- [Dataset records]
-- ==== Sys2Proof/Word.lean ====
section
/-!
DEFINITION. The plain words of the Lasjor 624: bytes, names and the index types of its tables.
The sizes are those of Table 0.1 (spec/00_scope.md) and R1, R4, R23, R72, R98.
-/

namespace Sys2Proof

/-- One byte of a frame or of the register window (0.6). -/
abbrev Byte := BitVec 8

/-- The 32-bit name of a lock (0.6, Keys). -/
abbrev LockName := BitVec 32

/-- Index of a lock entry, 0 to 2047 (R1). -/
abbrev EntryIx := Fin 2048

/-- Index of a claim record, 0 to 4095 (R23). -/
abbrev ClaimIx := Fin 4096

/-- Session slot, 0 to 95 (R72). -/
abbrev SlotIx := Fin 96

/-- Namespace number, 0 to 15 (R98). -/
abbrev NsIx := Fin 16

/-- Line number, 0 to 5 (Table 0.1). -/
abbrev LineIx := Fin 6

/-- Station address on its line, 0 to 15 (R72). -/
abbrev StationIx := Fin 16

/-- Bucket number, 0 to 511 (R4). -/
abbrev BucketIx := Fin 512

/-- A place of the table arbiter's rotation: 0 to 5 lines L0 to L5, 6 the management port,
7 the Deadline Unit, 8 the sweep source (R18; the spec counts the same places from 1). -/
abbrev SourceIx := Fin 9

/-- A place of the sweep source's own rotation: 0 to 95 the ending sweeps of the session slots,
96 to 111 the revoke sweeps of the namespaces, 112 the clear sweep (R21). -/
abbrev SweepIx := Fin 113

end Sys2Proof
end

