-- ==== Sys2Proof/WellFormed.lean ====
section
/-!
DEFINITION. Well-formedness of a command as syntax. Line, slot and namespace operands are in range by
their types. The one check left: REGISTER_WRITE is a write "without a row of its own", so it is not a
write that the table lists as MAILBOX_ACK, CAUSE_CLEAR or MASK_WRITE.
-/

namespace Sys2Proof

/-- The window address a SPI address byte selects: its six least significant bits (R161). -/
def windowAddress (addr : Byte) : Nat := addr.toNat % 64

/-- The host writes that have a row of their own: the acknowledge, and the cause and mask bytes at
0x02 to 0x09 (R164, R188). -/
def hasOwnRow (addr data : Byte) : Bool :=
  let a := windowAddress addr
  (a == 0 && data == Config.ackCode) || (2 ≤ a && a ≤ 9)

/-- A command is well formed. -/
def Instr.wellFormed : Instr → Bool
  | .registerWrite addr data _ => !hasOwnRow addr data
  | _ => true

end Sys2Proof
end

- [What this task involves] Check each line above for the string "lean" and show the ones that have it.

- [Answer to the problem]
-- ==== Sys2Proof/Word.lean ====
-- ==== Sys2Proof/WellFormed.lean ====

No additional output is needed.